• **What is required**:
Set down the lines of the data exactly, starting at the first and stopping after the line containing "(∀ s t : State, step".

• **Task data**:

/-- R328, R16: no step loses a model fault: what a state holds, or an earlier reset has put away, the next state still
holds or has put away; and no step makes a bad run good: a WSE fault, a model fault or a refusal of the past stays known. The
list of what resets put away is the model's choice (log 10). -/
def Obligations.ModelFaultsAreNeverLost : Prop :=
  (∀ (s t : State) (f : ModelFault), step s = .next t →
    (f ∈ s.modelFaults ∨ ∃ p ∈ s.past, f ∈ p.modelFaults) →
    (f ∈ t.modelFaults ∨ ∃ p ∈ t.past, f ∈ p.modelFaults)) ∧
  (∀ s t : State, step s = .next t → GoodSoFar t → GoodSoFar s)

/-- 10_state.md R49, its last bullet read by the BACKEND of the moment, is not kept: after a serial frame TX_INDEX is 33,
and a CTRL write in Idle may select PG. Nor is its bullet on accepted bytes: not after a BUSY_VIOLATION in a BBS frame, which
clears BUSY, and not in Idle after a PG frame, when a CTRL write selects BBS. These runs start at reset. This is why the model's invariant speaks of the BACKEND of the current or last frame, and of Faulted
apart (log 11, log 12). -/
def Obligations.TxIndexBoundByBackendIsNotKept : Prop :=
  (∃ s t : State, WseInv s ∧ s.txIndex.toNat ≤ frameLen s.backend ∧ step s = .next t ∧ WseInv t ∧
    frameLen t.backend < t.txIndex.toNat) ∧
  (∃ (l : List Event) (n : Nat) (t : State), Sys2Proof.core.run n { State.reset with schedule := l } = .next t ∧
    frameLen t.backend < t.txIndex.toNat) ∧
  (∃ (l : List Event) (n : Nat) (t : State), Sys2Proof.core.run n { State.reset with schedule := l } = .next t ∧
    t.backend = .bbs ∧ t.frameBackend = .bbs ∧ t.chan = .faulted ∧ t.faultCause = .busyViolation ∧
    t.bytesAccepted ≠ t.txIndex.toNat + t.busy.toNat) ∧
  (∃ (l : List Event) (n : Nat) (t : State), Sys2Proof.core.run n { State.reset with schedule := l } = .next t ∧
    t.backend = .bbs ∧ t.frameBackend = .pg ∧ t.chan = .idle ∧ t.bytesAccepted ≠ t.txIndex.toNat + t.busy.toNat)

/-! ### The encodings -/

/-- R127, R128: the decoders are the inverses: of P on all bytes, of encodeByteSerial on all lists of four, and of
encodeBitPulse on all descriptors, the reset descriptor being none. -/
def Obligations.DecodersInvertTheEncoders : Prop :=
  (∀ (v : Byte) (p : BitVec 2), decodePattern v = some p ↔ v = patternByte p) ∧
  (∀ b : Byte, decodeByteSerial (encodeByteSerial b) = some b) ∧
  (∀ (l : List Byte) (b : Byte), decodeByteSerial l = some b → l = encodeByteSerial b) ∧
  (∀ (d : Descriptor) (v : BitValue), decodeDescriptor d = some v ↔ d = encodeBitPulse v) ∧
  decodeDescriptor resetDescriptor = none

/-- R94, R125: on the wire a byte's bits go out most significant first, One as H75 L25 and Zero as H25 L75. -/
def Obligations.SerialWaveformOfAByte : Prop :=
  ∀ b : Byte, norm ((encodeByteSerial b).flatMap serBits) =
    [7, 6, 5, 4, 3, 2, 1, 0].flatMap fun i =>
      if b.getLsbD i then [.seg .high 75, .seg .low 25] else [.seg .high 25, .seg .low 75]

/-- R151: bit k of the frame's 24 bits is bit 7 - (k mod 8) of channel k / 8, the channels in the order G, R, B. -/
def Obligations.FrameBitOrder : Prop :=
  ∀ c : Color, (bitSeq c).length = 24 ∧ ∀ k, k < 24 →
    (bitSeq c)[k]? = some (bitValue
      ((if k / 8 = 0 then c.g else if k / 8 = 1 then c.r else c.b).getLsbD (7 - k % 8)))

/-- R161: decoding a built frame gives the colour back: the 24 descriptors of a pulse frame, and the three groups of
four bytes of a serial frame. -/
def Obligations.FrameRoundTrip : Prop :=
  ∀ c : Color,
    ((buildFramePG c).take 24).map decodeDescriptor = (bitSeq c).map some ∧
    decodeByteSerial ((buildFrameSerial c).take 4) = some c.g ∧
    decodeByteSerial (((buildFrameSerial c).drop 4).take 4) = some c.r ∧
    decodeByteSerial (((buildFrameSerial c).drop 8).take 4) = some c.b

/-- R162: every frame has the same shape whatever the colour: 25 descriptors or 33 bytes, 24 bit units and one reset
unit, and its waveform ends in at least T_RESET ticks of L, at least 4200 on the serial transports; with the durations
of 70_reset_and_hazards.md R355 for a whole frame. -/
def Obligations.FrameShapeAndResetLow : Prop :=
  ∀ c : Color,
    (buildFramePG c).length = 25 ∧ (buildFrameSerial c).length = 33 ∧
    (bitSeq c).length = 24 ∧ (logicalFrame c).length = 25 ∧
    (∃ xs n, norm ((buildFramePG c).flatMap pulseSegments) = xs ++ [.seg .low n] ∧ 4000 ≤ n) ∧
    (∃ xs n, norm ((buildFrameSerial c).flatMap serBits) = xs ++ [.seg .low n] ∧ 4200 ≤ n) ∧
    traceTicks ((buildFramePG c).flatMap pulseSegments) = 6400 ∧
    traceTicks ((buildFrameSerial c).flatMap serBits) = 6600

• **Result below**:
/-- R328, R16: no step loses a model fault: what a state holds, or an earlier reset has put away, the next state still
holds or has put away; and no step makes a bad run good: a WSE fault, a model fault or a refusal of the past stays known. The
list of what resets put away is the model's choice (log 10). -/
def Obligations.ModelFaultsAreNeverLost : Prop :=
  (∀ (s t : State) (f : ModelFault), step s = .next t →
    (f ∈ s.modelFaults ∨ ∃ p ∈ s.past, f ∈ p.modelFaults) →
    (f ∈ t.modelFaults ∨ ∃ p ∈ t.past, f ∈ p.modelFaults)) ∧
  (∀ s t : State, step s = .next t → GoodSoFar t → GoodSoFar s)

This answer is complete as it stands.